Stored items
-- ==== Sys2Proof/Certificates/Slice0/Obligations.lean ====
section
/-! DEFINITION. The statements about the unit. Each says which sentence of spec/ it formalises; OBLIGATIONS.json lists them.
Nothing here rests on the value of a free value: TABLE, IN_CAP and the unspecified buffer bytes are whatever the state holds. -/

namespace Sys2Proof.Claims

open Sys2Proof.Machine

/-- The registers a buffer command leaves alone, and every byte of INBUF, and what is not the unit's. -/
def SameOperands (s t : State) : Prop :=
  t.inlen = s.inlen ∧ t.klen = s.klen ∧ t.idx = s.idx ∧ t.sbyte = s.sbyte ∧ t.v0 = s.v0 ∧ t.v1 = s.v1 ∧ t.key = s.key ∧
  (∀ j, t.inbuf.get j = s.inbuf.get j) ∧ t.params = s.params ∧ t.draws = s.draws ∧ t.script = s.script ∧ t.replies = s.replies

/-- A buffer command succeeded with the result `d`: ERR = 0, OUTLEN its length, OUTBUF holding it and 0x00 above it. -/
def Delivers (s t : State) (d : List Byte) : Prop :=
  t.err = .ok ∧ t.outlen.toNat = d.length ∧ (∀ j, t.outbuf.get j = d.getD j 0) ∧ SameOperands s t

/-- A command failed with `e`: the three writes of R214 and no other. -/
def FailsWith (s t : State) (e : ErrCode) : Prop :=
  t.err = e ∧ t.outlen = 0 ∧ (∀ j, t.outbuf.get j = 0) ∧ SameOperands s t

/-- `s` after the access at the head of the host's list has been answered with `r`. -/
def answered (s : State) (rest : List HostEvent) (r : Reply) : State := { s with script := rest, replies := r :: s.replies }

/-- The accesses that do not answer buserr, written out from R61, R65, R66 and R70. -/
def LegalAccess (p : Params) (a : Offset) (n : Nat) : Prop :=
  (n = 4 ∧ a.toNat ∈ [0x00, 0x04, 0x08, 0x0C, 0x10, 0x14, 0x18, 0x1C, 0x20, 0x24, 0x30, 0x34, 0x38, 0x3C]) ∨
  ((n = 1 ∨ (n = 4 ∧ a.toNat % 4 = 0)) ∧
    ((0x100000 ≤ a.toNat ∧ a.toNat + n ≤ 0x100000 + inCap p) ∨ (0x200000 ≤ a.toNat ∧ a.toNat + n ≤ 0x200000 + outCap p)))

/-- The number STATUS reads for each code (R210). -/
def codeNumber : ErrCode → Nat
  | .ok => 0
  | .absent => 1
  | .keylen => 2
  | .len => 3
  | .b64 => 4
  | .utf8 => 5
  | .illegal => 6

/-- (r * DELTA) mod 2^32 (R114). -/
def roundSum (r : Nat) : Word := BitVec.ofNat 32 (r * 0x9E3779B9)

/-- The expression that R112 and R113 add and subtract, written out. -/
def roundTerm (v ka kb sum : Word) : Word := ((v <<< 4) + ka) ^^^ (v + sum) ^^^ ((v >>> 5) + kb)

/-- `q3` of R136, from bits 0, 3, 4, 5 of `m` and the low three bits of `k`. -/
def q3 (m k : Nat) : Nat := ((4 * (m % 2) + k % 8) % 8) ^^^ ((m / 8 % 8 + k % 8) % 8)

/-- The block at offset `o` of a byte list, as two little-endian words (R22, R63 point 2, R117). -/
def blockAt (p : List Byte) (o : Nat) : Word × Word :=
  (le32 (p.getD o 0) (p.getD (o + 1) 0) (p.getD (o + 2) 0) (p.getD (o + 3) 0),
   le32 (p.getD (o + 4) 0) (p.getD (o + 5) 0) (p.getD (o + 6) 0) (p.getD (o + 7) 0))

/-- The bytes of `q` lie in the ranges of the row, one in each. -/
def InRow (row : List (Nat × Nat)) (q : List Byte) : Prop :=
  List.Forall₂ (fun (r : Nat × Nat) (b : Byte) => r.1 ≤ b.toNat ∧ b.toNat ≤ r.2) row q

#### What this task involves
Only the lines from the one containing "((n = 1 ∨ (n = 4 ∧ a.toNat % 4 = 0)) ∧" through the last line of the records should appear, each written out exactly.

#### Response to the exercise
  ((n = 1 ∨ (n = 4 ∧ a.toNat % 4 = 0)) ∧
    ((0x100000 ≤ a.toNat ∧ a.toNat + n ≤ 0x100000 + inCap p) ∨ (0x200000 ≤ a.toNat ∧ a.toNat + n ≤ 0x200000 + outCap p)))

/-- The number STATUS reads for each code (R210). -/
def codeNumber : ErrCode → Nat
  | .ok => 0
  | .absent => 1
  | .keylen => 2
  | .len => 3
  | .b64 => 4
  | .utf8 => 5
  | .illegal => 6

/-- (r * DELTA) mod 2^32 (R114). -/
def roundSum (r : Nat) : Word := BitVec.ofNat 32 (r * 0x9E3779B9)

/-- The expression that R112 and R113 add and subtract, written out. -/
def roundTerm (v ka kb sum : Word) : Word := ((v <<< 4) + ka) ^^^ (v + sum) ^^^ ((v >>> 5) + kb)

/-- `q3` of R136, from bits 0, 3, 4, 5 of `m` and the low three bits of `k`. -/
def q3 (m k : Nat) : Nat := ((4 * (m % 2) + k % 8) % 8) ^^^ ((m / 8 % 8 + k % 8) % 8)

/-- The block at offset `o` of a byte list, as two little-endian words (R22, R63 point 2, R117). -/
def blockAt (p : List Byte) (o : Nat) : Word × Word :=
  (le32 (p.getD o 0) (p.getD (o + 1) 0) (p.getD (o + 2) 0) (p.getD (o + 3) 0),
   le32 (p.getD (o + 4) 0) (p.getD (o + 5) 0) (p.getD (o + 6) 0) (p.getD (o + 7) 0))

/-- The bytes of `q` lie in the ranges of the row, one in each. -/
def InRow (row : List (Nat × Nat)) (q : List Byte) : Prop :=
  List.Forall₂ (fun (r : Nat × Nat) (b : Byte) => r.1 ≤ b.toNat ∧ b.toNat ≤ r.2) row q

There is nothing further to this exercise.